Кто-то крикнул: - Ты же не слушаешь этого говнюка, а? Не думаю, что графу понравится узнать, что...
Залившие низину тени сгорели в потоке зеленого огня, взрыв сотряс камни и звенел между скал очень долго. Последовала тишина еще более долгая.
- Кто еще? - спокойно сказал Алый Беннон.
Тишина и тишина.
- Реально, - повторил он. - Кто еще желает узнать мнение графа, и кто ему расскажет?
Тишина...
- Майклсон?
- Кулак, - сказал он. - Я еще здесь.
Беннон перешел на английский. - Что предложишь? Ищешь работу?
Кулак тоже заговорил на языке Земли. - Ага. Без обид, Денни, дисциплина в твоей долбаной компании страдает.
Беннон хохотнул. - Предложение?
- Ты, верно, слышал обо мне и Студии, все это дерьмо?
- Что-то вроде. Слышал, когда твоя жена откинулась, ты взорвал половину Анханы. И выстроил всех в линию, благодарно целовать тебе зад.
- Что-то вроде. Не думаю, что кто-то из нас попадет домой. Когда -либо.
- Три года прошло. Склонен согласиться.
- Никто не стал моложе, Денни. Парням нашего возраста пора искать место для тихой жизни.
Молчание.
Потом: - Слушаю.
- Ну, твой граф Фелтейн, слышно, подгреб под себя немало хороших местечек. Деревни, пригоршня городков, красивая столица. Так много, что больше ему не нужно. Он мутит дерьмо лишь потому, что в жопе свербит.
- Да. А у кого не свербит?
- Ну, разные есть жопы. Есть жопы вроде него, - сказал Джонатан Кулак, - а есть жопы вроде, скажем, нас.
- Нас. - Беннон, казалось, задумался. - Хорошо.
- Вот в чем соль: на две сотни миль во все стороны лишь несколько людей знает, кем был я.

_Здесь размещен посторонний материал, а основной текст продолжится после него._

-- ==== Sys2Proof/Laws/State.lean ====
section
/-! SUPPORT. What each primitive update of the state leaves in each field: one lemma per field per update. -/

namespace Sys2Proof.Machine

/-! ### setReg -/

@[simp] theorem State.setReg_part (s : State) (a : Nat) (v : Word) : (s.setReg a v).part = s.part := rfl
@[simp] theorem State.setReg_latch (s : State) (a : Nat) (v : Word) : (s.setReg a v).latch = s.latch := rfl
@[simp] theorem State.setReg_wbuf (s : State) (a : Nat) (v : Word) : (s.setReg a v).wbuf = s.wbuf := rfl
@[simp] theorem State.setReg_time (s : State) (a : Nat) (v : Word) : (s.setReg a v).time = s.time := rfl
@[simp] theorem State.setReg_mem (s : State) (a : Nat) (v : Word) : (s.setReg a v).mem = s.mem := rfl
@[simp] theorem State.setReg_hubMem (s : State) (a : Nat) (v : Word) : (s.setReg a v).hubMem = s.hubMem := rfl
@[simp] theorem State.setReg_ecc (s : State) (a : Nat) (v : Word) : (s.setReg a v).ecc = s.ecc := rfl
@[simp] theorem State.setReg_d2d (s : State) (a : Nat) (v : Word) : (s.setReg a v).d2d = s.d2d := rfl
@[simp] theorem State.setReg_banks (s : State) (a : Nat) (v : Word) : (s.setReg a v).banks = s.banks := rfl
@[simp] theorem State.setReg_granule (s : State) (a : Nat) (v : Word) : (s.setReg a v).granule = s.granule := rfl
@[simp] theorem State.setReg_major (s : State) (a : Nat) (v : Word) : (s.setReg a v).major = s.major := rfl
@[simp] theorem State.setReg_minor (s : State) (a : Nat) (v : Word) : (s.setReg a v).minor = s.minor := rfl
@[simp] theorem State.setReg_crypt (s : State) (a : Nat) (v : Word) : (s.setReg a v).crypt = s.crypt := rfl
@[simp] theorem State.setReg_badLine (s : State) (a : Nat) (v : Word) : (s.setReg a v).badLine = s.badLine := rfl
@[simp] theorem State.setReg_badNode (s : State) (a : Nat) (v : Word) : (s.setReg a v).badNode = s.badNode := rfl
@[simp] theorem State.setReg_dirty (s : State) (a : Nat) (v : Word) : (s.setReg a v).dirty = s.dirty := rfl
@[simp] theorem State.setReg_cached (s : State) (a : Nat) (v : Word) : (s.setReg a v).cached = s.cached := rfl
@[simp] theorem State.setReg_nodeCnt (s : State) (a : Nat) (v : Word) : (s.setReg a v).nodeCnt = s.nodeCnt := rfl
@[simp] theorem State.setReg_passAt (s : State) (a : Nat) (v : Word) : (s.setReg a v).passAt = s.passAt := rfl
@[simp] theorem State.setReg_patrol (s : State) (a : Nat) (v : Word) : (s.setReg a v).patrol = s.patrol := rfl
@[simp] theorem State.setReg_stages (s : State) (a : Nat) (v : Word) : (s.setReg a v).stages = s.stages := rfl
@[simp] theorem State.setReg_strands (s : State) (a : Nat) (v : Word) : (s.setReg a v).strands = s.strands := rfl
@[simp] theorem State.setReg_seeds (s : State) (a : Nat) (v : Word) : (s.setReg a v).seeds = s.seeds := rfl
@[simp] theorem State.setReg_seedShard (s : State) (a : Nat) (v : Word) : (s.setReg a v).seedShard = s.seedShard := rfl
@[simp] theorem State.setReg_seedBuf (s : State) (a : Nat) (v : Word) : (s.setReg a v).seedBuf = s.seedBuf := rfl
@[simp] theorem State.setReg_queues (s : State) (a : Nat) (v : Word) : (s.setReg a v).queues = s.queues := rfl
@[simp] theorem State.setReg_psets (s : State) (a : Nat) (v : Word) : (s.setReg a v).psets = s.psets := rfl
@[simp] theorem State.setReg_evk (s : State) (a : Nat) (v : Word) : (s.setReg a v).evk = s.evk := rfl
@[simp] theorem State.setReg_loads (s : State) (a : Nat) (v : Word) : (s.setReg a v).loads = s.loads := rfl
@[simp] theorem State.setReg_ctxs (s : State) (a : Nat) (v : Word) : (s.setReg a v).ctxs = s.ctxs := rfl
@[simp] theorem State.setReg_rounds (s : State) (a : Nat) (v : Word) : (s.setReg a v).rounds = s.rounds := rfl
@[simp] theorem State.setReg_sess (s : State) (a : Nat) (v : Word) : (s.setReg a v).sess = s.sess := rfl
@[simp] theorem State.setReg_est (s : State) (a : Nat) (v : Word) : (s.setReg a v).est = s.est := rfl
@[simp] theorem State.setReg_lanes (s : State) (a : Nat) (v : Word) : (s.setReg a v).lanes = s.lanes := rfl
@[simp] theorem State.setReg_bundles (s : State) (a : Nat) (v : Word) : (s.setReg a v).bundles = s.bundles := rfl
@[simp] theorem State.setReg_router (s : State) (a : Nat) (v : Word) : (s.setReg a v).router = s.router := rfl
@[simp] theorem State.setReg_fst (s : State) (a : Nat) (v : Word) : (s.setReg a v).fst = s.fst := rfl
@[simp] theorem State.setReg_fstLost (s : State) (a : Nat) (v : Word) : (s.setReg a v).fstLost = s.fstLost := rfl
@[simp] theorem State.setReg_slots (s : State) (a : Nat) (v : Word) : (s.setReg a v).slots = s.slots := rfl
@[simp] theorem State.setReg_sealed (s : State) (a : Nat) (v : Word) : (s.setReg a v).sealed = s.sealed := rfl
@[simp] theorem State.setReg_conns (s : State) (a : Nat) (v : Word) : (s.setReg a v).conns = s.conns := rfl
@[simp] theorem State.setReg_regions (s : State) (a : Nat) (v : Word) : (s.setReg a v).regions = s.regions := rfl
@[simp] theorem State.setReg_barInst (s : State) (a : Nat) (v : Word) : (s.setReg a v).barInst = s.barInst := rfl
@[simp] theorem State.setReg_barMods (s : State) (a : Nat) (v : Word) : (s.setReg a v).barMods = s.barMods := rfl
@[simp] theorem State.setReg_phases (s : State) (a : Nat) (v : Word) : (s.setReg a v).phases = s.phases := rfl
@[simp] theorem State.setReg_keys (s : State) (a : Nat) (v : Word) : (s.setReg a v).keys = s.keys := rfl
@[simp] theorem State.setReg_pstate (s : State) (a : Nat) (v : Word) : (s.setReg a v).pstate = s.pstate := rfl
@[simp] theorem State.setReg_hss (s : State) (a : Nat) (v : Word) : (s.setReg a v).hss = s.hss := rfl
@[simp] theorem State.setReg_ent (s : State) (a : Nat) (v : Word) : (s.setReg a v).ent = s.ent := rfl
@[simp] theorem State.setReg_pd (s : State) (a : Nat) (v : Word) : (s.setReg a v).pd = s.pd := rfl
@[simp] theorem State.setReg_gov (s : State) (a : Nat) (v : Word) : (s.setReg a v).gov = s.gov := rfl
@[simp] theorem State.setReg_pins (s : State) (a : Nat) (v : Word) : (s.setReg a v).pins = s.pins := rfl
@[simp] theorem State.setReg_sup (s : State) (a : Nat) (v : Word) : (s.setReg a v).sup = s.sup := rfl
@[simp] theorem State.setReg_boot (s : State) (a : Nat) (v : Word) : (s.setReg a v).boot = s.boot := rfl
@[simp] theorem State.setReg_mgmt (s : State) (a : Nat) (v : Word) : (s.setReg a v).mgmt = s.mgmt := rfl
@[simp] theorem State.setReg_hub (s : State) (a : Nat) (v : Word) : (s.setReg a v).hub = s.hub := rfl
@[simp] theorem State.setReg_tests (s : State) (a : Nat) (v : Word) : (s.setReg a v).tests = s.tests := rfl
@[simp] theorem State.setReg_evSeq (s : State) (a : Nat) (v : Word) : (s.setReg a v).evSeq = s.evSeq := rfl
@[simp] theorem State.setReg_freeCtr (s : State) (a : Nat) (v : Word) : (s.setReg a v).freeCtr = s.freeCtr := rfl
@[simp] theorem State.setReg_reply (s : State) (a : Nat) (v : Word) : (s.setReg a v).reply = s.reply := rfl
@[simp] theorem State.setReg_out (s : State) (a : Nat) (v : Word) : (s.setReg a v).out = s.out := rfl
@[simp] theorem State.setReg_pending (s : State) (a : Nat) (v : Word) : (s.setReg a v).pending = s.pending := rfl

А я, похоже, единственный знаю, кем были вы. Владея таким знанием, думаю, мы сможем убедить Хертейна сидеть на графской жопе ровно. Без сомнений, раздумий и чертовых возражений.

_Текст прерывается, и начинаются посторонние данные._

/-- A write poisoned on its way fails (R16). -/
theorem exec_hbmLineWrite_poisoned (hp : place s.part a = .hbm d o) {t : State}
    (hx : s.crossPorts (route (requesterDie r) d) = (t, true)) (data : Bytes) :
    exec (.hbmLineWrite r a data) s = .next (t.done Code.eccUncorrectable) := by
  have hl : ∀ b, s.writeLine r a b false = .fail t Code.eccUncorrectable := by
    intro b
    unfold State.writeLine
    rw [hp]
    simp only [placeDie, hx, if_true]
  show execHbmLineWrite r a data s = _
  unfold execHbmLineWrite
  simp only [hp, hl, Line.fail_withCe (show Code.eccUncorrectable ≠ Code.ok by decide)]
  rfl

end LineWrite

/-! #### Ports and routes (R13, R14, R16) -/

section Ports
variable {s : State} {k : Nat}

theorem State.crossPorts_poisoned (ks : List Nat) (h : (s.port k).mark = .uncorrectable) :
    s.crossPorts (k :: ks) = ((s.setPort k ⟨.good, (s.port k).ce⟩).portUe k, true) := by
  rw [State.crossPorts, h]

theorem State.crossPorts_corrected (ks : List Nat) {n : Fin 36} {x : BitVec 4} (h : (s.port k).mark = .oneNibble n x) :
    s.crossPorts (k :: ks) = (s.setPort k ⟨.good, (s.port k).ce + 1⟩).crossPorts ks := by
  rw [State.crossPorts, h]

theorem State.crossPorts_good (ks : List Nat) (h : (s.port k).mark = .good) :
    s.crossPorts (k :: ks) = s.crossPorts ks := by
  rw [State.crossPorts, h]

end Ports

/-- Between compute dies a word goes around the ring. -/
theorem route_ring {a b : Nat} (ha : a < 4) (hb : b < 4) : route a b = if a = b then []
    else if (a + 1) % 4 = b ∨ (b + 1) % 4 = a then [a * 16 + b] else [a * 16 + (a + 1) % 4, (a + 1) % 4 * 16 + b] := by
  have h8 : ¬ (a = 8 ∨ b = 8) := by omega
  unfold route ringPorts
  rw [Nat.mod_eq_of_lt ha, Nat.mod_eq_of_lt hb, if_neg h8, if_neg (by omega : ¬ 4 ≤ a), if_neg (by omega : ¬ 4 ≤ b),
    List.nil_append, List.append_nil]
  split <;> rfl

/-- A light die reaches the ring at its own compute die; the hub die reaches every compute die directly. -/
theorem route_outer {l d : Nat} (hl : l < 4) (hd : d < 4) :
    route (4 + l) d = ((4 + l) * 16 + l) :: route l d ∧ route 8 d = [8 * 16 + d] := by
  have hm : (4 + l) % 4 = l := by omega
  have hs : 4 + l - 4 = l := by omega
  refine ⟨?_, ?_⟩
  · unfold route
    rw [hm, hs, Nat.mod_eq_of_lt hl, Nat.mod_eq_of_lt hd, if_neg (by omega : ¬ 4 + l = d),
      if_neg (by omega : ¬ (4 + l = 8 ∨ d = 8)), if_pos (by omega : 4 ≤ 4 + l), if_neg (by omega : ¬ 4 ≤ d),
      if_neg (by omega : ¬ (l = 8 ∨ d = 8)), if_neg (by omega : ¬ 4 ≤ l)]
    by_cases h : l = d
    · rw [if_pos h, ringPorts, if_pos h]; rfl
    · rw [if_neg h]; rfl
  · unfold route
    rw [if_neg (by omega : ¬ 8 = d), if_pos (Or.inl rfl)]

end Sys2Proof.Machine

open Sys2Proof Sys2Proof.Machine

- Ты уже проворачивал такое дерьмо? - не спеша сказал Чарли по-английски. - Или только болтаешь?
- На хрен лошадей. Оставьте их. Нам они не нужны, а без них Хертейн никуда не вторгнется целый год или больше. Мы уже не работаем на Студию, Денни. Нам не нужно начинать войнушку ради заработка.
Молчание.
- Алый, он прав, - подал голос Чарли. - Если война пойдет худо, тут всё сгорит и все умрут, и не будет такого милого места для нас.
- Рискованно. Чертовски большой риск.
- Подумай же, Денни. Вместо того, чтобы начать войну, мы можем погасить ее до начала. И стареть богачами-дворянами.
- Не похоже, - сказал Беннон мрачно. - Нет, пока граф жив.
- Денни, Денни. Ну что ты, человече. - Кулак неприятно рассмеялся. - Ты с кем говоришь?
Молчание.
- Знаешь, Алый, тут он опять прав.
- Ага, - произнес Беннон с расстановкой. - Уверен.
Кулак положил жесткую ладонь на плечо Орбека, куда более жесткое. Сказал вполголоса, на вестерлинге: - Бери припасы и оружие. Оставь пару магазинов для автомата и пару ящиков гранат. И золото. Пусть бедняги-грумы найдут коней, снаряди их и направь назад в Харракху.
- Как скажешь, братишка.
- Затем - оставайся с табуном. Я планирую дней десять, или двадцать. Пока не вернусь, убивай любого. Кто придет за лошадьми. Или за лошадиной ведьмой. Сделаешь, ладно?
Мясистые брови сошлись воедино. - А если не вернешься?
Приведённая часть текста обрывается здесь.